Doug Casey on Education

(Interviewed by Louis James, Editor, International Speculator)

This interview was first published on October 21, 2009

Editor’s Note: The typical American thinks going to school is the best way to achieve success. As President Obama said in a 2012 presidential address, “If we want America to lead in the 21st century, nothing is more important than giving everyone the best education possible – from the day they start preschool to the day they start their career.”

Casey Research founder Doug Casey has a very different take…

Louis James: Doug, in our recent conversation on global warming, you made some critical remarks about modern education. I know that wasn’t mere drive-by disparagement…can you tell us why you’re so hard on teachers today?

Doug: Sure. Since the school season started recently, it’s probably a good time to talk about schools and education.

L: School season? Is there a bag limit on how many schools you can take down?

Doug: Well, I think that most of the money that’s spent on so-called education is, if not wasted, definitely misallocated.

There was a book written a few years ago called something like All I Really Need to Know I Learned in Kindergarten. I have to admit I never read the book, but the title resonated with me. I think there’s a lot of truth behind the notion. To me, it implies that a person should have absorbed basic ethical values and an understanding how to relate to other people, animals, and objects by the time he’s six years old. Those are the most important things anyone can learn and should be the first things one learns. But it doesn’t seem any institution, and fairly few parents, think to teach them.

But the first thing to do is to ask: What is education?

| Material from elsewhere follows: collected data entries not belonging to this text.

-- ==== Sys2Proof/Config.lean ====
section
/-! DEFINITION. The constants of rule R6 and the one free value of the spec (rule R301, U2). -/

namespace Sys2Proof

/-- NBYTE of R6: literal byte values. -/
abbrev Config.nbyte : Nat := 256

/-- NSYM of R6: symbols that can be coded, the size of FT and CT. -/
abbrev Config.nsym : Nat := 257

/-- NNODE of R6: the number of tree-memory records. -/
abbrev Config.nnode : Nat := 513

/-- MAXLEN of R6: the longest code in bits. -/
abbrev Config.maxLen : Nat := 256

/-- FREE VALUE (log entry 3). How many output bytes of a command had left before a reset cut it short, as a function
of the draw number `State.draws`. Rule R301 leaves the length unspecified, so this constant has no body. -/
opaque Config.bytesBeforeReset : Nat → Nat

end Sys2Proof
end

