-- ==== Sys2Proof/Tests/Slice0.lean ====
section
/-! SUPPORT. Tests of single steps on small states, with the expected results of spec/95_test_vectors.md and the worked
examples of the rules; the WellFormed smoke; and for every statement with hypotheses a state that meets them. -/

namespace Sys2Proof.Tests

open Sys2Proof.Machine

/-! ### States of the test vectors -/

/-- An internal record. -/
def node (weight : Weight) (left right : Option NodeIdx) : NodeRec := ⟨.internal, weight, left, right⟩

/-- A leaf record. -/
def leaf (sym : Symbol) (weight : Weight) : NodeRec := ⟨sym, weight, none, none⟩

/-- FT of V4: A 3, B 2, C 1, END_OF_DATA 1. -/
def counted : State := { State.reset with ft := [(0x41, 3), (0x42, 2), (0x43, 1), (0x100, 1)] }

/-- TM, NN, ROOT, NLEAF of V6. -/
def built : State :=
  { counted with
    tm := [(0, leaf (.byte 0x41) 3), (1, leaf (.byte 0x42) 2), (2, leaf (.byte 0x43) 1), (3, leaf .endOfData 1),
      (4, node 2 (some 2) (some 3)), (5, node 4 (some 1) (some 4)), (6, node 7 (some 0) (some 5))]
    nn := 7, root := 6, nleaf := 4 }

/-- CT of V7: A 0, B 10, C 110, END_OF_DATA 111. -/
def derived : State :=
  { built with ct := [(0x41, [false]), (0x42, [true, false]), (0x43, [true, true, false]), (0x100, [true, true, true])] }

/-- V8 after two B: ENC_ACC 0x14, ENC_CNT 7. -/
def encoding : State := { derived with encSt := .run, encAcc := 0x14, encCnt := 7 }

/-- V8 after DEC_START. -/
def decoding : State := { derived with decSt := .run, decCur := 6 }

/-- V8 after the first DEC_BYTE: the walk stands at node 5. -/
def decodingAt5 : State := { derived with decSt := .run, decCur := 5 }

/-- V9: the tree of the empty input. -/
def emptyInput : State :=
  { State.reset with
    ft := [(0x100, 1)], tm := [(0, leaf .endOfData 1), (1, node 1 (some 0) none)], nn := 2, root := 1, nleaf := 1 }

/-- V15 after DEC_START: the one-entry tree over the byte A. -/
def soleDecoding : State :=
  { State.reset with
    ft := [(0x41, 5)], tm := [(0, leaf (.byte 0x41) 5), (1, node 5 (some 0) none)], nn := 2, root := 1, nleaf := 1
    decSt := .run, decCur := 1 }

/-- The tree of the empty input, whose one leaf is END_OF_DATA, after DEC_START. -/
def soleEodDecoding : State :=
  { State.reset with
    ft := [(0x100, 1)], tm := [(0, leaf .endOfData 1), (1, node 1 (some 0) none)], nn := 2, root := 1, nleaf := 1
    decSt := .run, decCur := 1 }

/-- V20: a latched fault. -/
def faulted : State := { State.reset with errCode := .eOperand, errCmd := 0x0300000000000007 }

/-- The state an answer ends in. -/
def stateOf (a : Answer) : Option State :=
  match a with
  | .next t => some t
  | .fault _ => none
  | .refused _ => none

/-- One step on the word `w` presented to `s`, seen through `view`. -/
def after {α : Type} (s : State) (w : Nat) (view : State → α) : Option α :=
  (stateOf (step (s.withFetchWord 64 w))).map view

/-- What left on the ports, from a state whose trace is empty. -/
def ports (s : State) : List PortEvent := s.out

/-- The response of a command that completes. -/
def ok (d : Data64) : PortEvent := .rsp ⟨.ok, d⟩

/-- The response of a command that faults. -/
def bad (k : Rstat) : PortEvent := .rsp ⟨k, 0⟩
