/-- A beat of the burst under way on port p (R101, R105). -/
def runBeat (slots : Tbl (BitVec 16)) (p : Nat) (w : BeatWait) (f : Fab) : Fab :=
  let f := checkPreempt slots p f
  match burstOf (portOf f p) with
  | none => f
  | some b =>
    if b.req < 256 then queueBeat p b w f
    else if b.req = rScrub then scrubBurst p w f
    else if b.req = rMarch then marchBurst p w f
    else if b.req = rLoad then loadBurst p w f
    else if b.req = rZero then zeroBurst p f
    else f

/-- A posted write buffer writes its row into the array (R107). -/
def retireAt (b : Nat) (f : Fab) : Fab :=
  let f := onStore f (retireBuffer b)
  beginZero { f with queues := tmap {} (fun _ x => { x with noted := x.noted.filter (notedHeld f) }) f.queues }

/-- A beat has waited `STALL_BOUND` beat times (R229): a preemptible burst is ended before it, any other is counted once. -/
def guardEnd (p : Nat) (w : GuardWait) (f : Fab) : Fab :=
  match burstOf (portOf f p) with
  | none => f
  | some b =>
    let pre := preemptible f b
    if b.ended && !pre then f
    else
      let code := match w with
        | .crossbar => 1
        | .bankCycle => 2
        | .writeBuffer => 3
        | .borrowed => 4
      let f := raise 0x0B (place [(0, p), (8, (!pre).toNat), (9, code), (16, b.req)]) (countPort p 0x10 1 f)
      if pre then discardBurst p f.stallBound.toNat b f else onBurst p (fun b => { b with ended := true }) f

/-- BEAT (R105). -/
def execBeat (p : Fin 32) (w : BeatWait) (s : State) : Host.Outcome State Fault Refusal :=
  onFab .main s fun slots f => runBeat slots p w f
/-- POSTED_WRITE_RETIRE (R107). -/
def execPostedWriteRetire (b : Fin 512) (s : State) : Host.Outcome State Fault Refusal :=
  onFab .main s fun _ f => retireAt b f
/-- GUARD_END (R229). -/
def execGuardEnd (p : Fin 32) (w : GuardWait) (s : State) : Host.Outcome State Fault Refusal :=
  onFab .main s fun _ f => guardEnd p w f

end Sys2Proof.Machine
end

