/-- ZEROIZE by command (R317): one that writes banks needs port rounds, which IDLE has not (R315). -/
def startZeroize (h : BitVec 16) (w : BitVec 32) (f : Fab) : Fab :=
  if w = 0 || 16 ≤ w.toNat || f.lop.zero.isSome then completeOp h sState 0 0 0 0 f
  else when (bitAt w 0) (holdIdle h) (beginRun h (BitVec.ofNat 4 w.toNat) 0 f)

/-- Rows in the receive buffers go, and the reads that filled them are made again (R317; log 28). -/
def dropHeld (x : Flight) : Flight :=
  let held := x.held.filter fun h => match x.legs[h.leg]? with
    | some l => l.kind == .accSend
    | none => false
  let legs := (List.range x.legs.length).zip x.legs |>.map fun e =>
    match e.2.kind, x.legs[e.1 + 1]? with
    | .moveRead, some w => { e.2 with next := w.next }
    | _, _ => e.2
  { x with held := held, legs := legs }

/-- The selected scope of a ZEROIZE cleared (R317). -/
def clearScope (scope : BitVec 4) (f : Fab) : Fab :=
  let f := if bitAt scope 0 then
      let f := onStore f fun s => { s with rows := [], rstate := [], pwb := [], told := [] }
      { f with queues := tmap {} (fun _ q => { q with flights := q.flights.map dropHeld, noted := [] }) f.queues }
    else f
  let f := if bitAt scope 1 then { f with map := { f.map with entries := [], epoch := 0 } } else f
  let f := if bitAt scope 2 then { f with epgroups := [] } else f
  if bitAt scope 3 then
    let f := { f with queues := tmap {} (fun _ q => { q with records := [] }) f.queues }
    { f with integ := { f.integ with log := [] }, sec := { f.sec with trace := [], traceRaw := 0 }, ev := { f.ev with ring := [] } }
  else f

/-- The banks of a ZEROIZE have been written, where its scope selects them (R317). -/
def zeroWritten (z : ZeroRun) : Bool := !bitAt z.scope 0 || (List.range 16).all fun n => decide (8192 ≤ tget 0 z.rows n)

/-- Result words of ZEROIZE (R317). -/
def zeroizeWords (z : ZeroRun) : Nat × Nat × Nat × Nat :=
  let some' := fun (i n : Nat) => if bitAt z.scope i then n else 0
  (some' 0 131072, some' 1 131072, some' 2 4096, z.scope.toNat + 256 * z.trigger.toNat)

/-- A ZEROIZE whose scope is written ends (R317): the rest of its scope cleared, FREEZE restored, the event and the record. -/
def endZero (z : ZeroRun) (f : Fab) : Fab :=
  let f := clearScope z.scope f
  let f := onLop f fun l => { l with zero := none }
  let f := each (List.range 32) (fun f p => onPort f p fun x => { x with freeze := bitAt z.froze p }) f
  let f := { f with sec := { f.sec with zeroCount := f.sec.zeroCount + 1 } }
  let f := raise 0x2D (place [(0, z.scope.toNat), (8, z.trigger.toNat), (16, z.handle.toNat)]) f
  let w := zeroizeWords z
  completeOp z.handle sOk w.1 w.2.1 w.2.2.1 w.2.2.2 f

/-- CANARY_CAL starts (R319). -/
def startCal (h : BitVec 16) (w : BitVec 32) (f : Fab) : Fab :=
  if w = 0 || 65536 ≤ w.toNat || f.lop.cal.isSome then completeOp h sState 0 0 0 0 f
  else if !f.th.valid || decide ((f.th.startAct.toNat : Int) * 16 ≤ signed 16 f.th.inUse.toNat) then
    completeOp h sTemperature 0 0 0 0 f
  else
    let groups : BitVec 16 := BitVec.ofNat 16 w.toNat
    let ports := (bitsSet groups).flatMap fun n => [n, 16 + n]
    let froze : BitVec 32 := BitVec.ofNat 32 (place (ports.map fun p => (p, (settledFreeze f p).toNat)))
    let f := each ports (fun f p => holdFreeze p f) f
    onLop f fun l => { l with cal := some ⟨h, groups, groups, 0, 0, 63, 0, 0, 0, froze⟩ }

L: Okay, I’ll bite. What is it?

Doug: Education is the process of learning how to perceive and analyze reality correctly. That would include subjects like ethics, science, history, and important literature.

L: What about logic? You’d have to include logic.

Doug: Yes, definitely. All things of that nature. The ancients developed the idea of liberal arts, which had a different meaning to them than our current usage. The root of “liberal” is “liber,” meaning free. So the liberal arts were subjects that a free man (as opposed to a slave or a menial) was assumed to be acquainted with. They were divided into the arts and the sciences. The idea was, these things gave you the tools of thought and the building blocks of culture. They were distinct from the mechanical arts, which were means of earning a living. You’d learn the mechanical arts as an apprentice.

Put it this way. The quality of a person can be determined by how he relates to three critical verbs: Be, Do, and Have. The classical liberal arts show you how to “be”; they help form your essence, your character, your will. The mechanical arts show you how to “do”; they are impor­tant, but really are just acquired skills. As a consequence of what you are and what you can do, you “have”; acquire goods and money and reputa­tion.

But it seems pretty clear that most people have the sequence totally backward. They want the “have” part, the material goods, but they don’t understand it flows as a consequence of being something and having the ability to do something. Having things is trivial. It’s why trailer-park trash will win a million-dollar lottery and wind up back on the dole a year later.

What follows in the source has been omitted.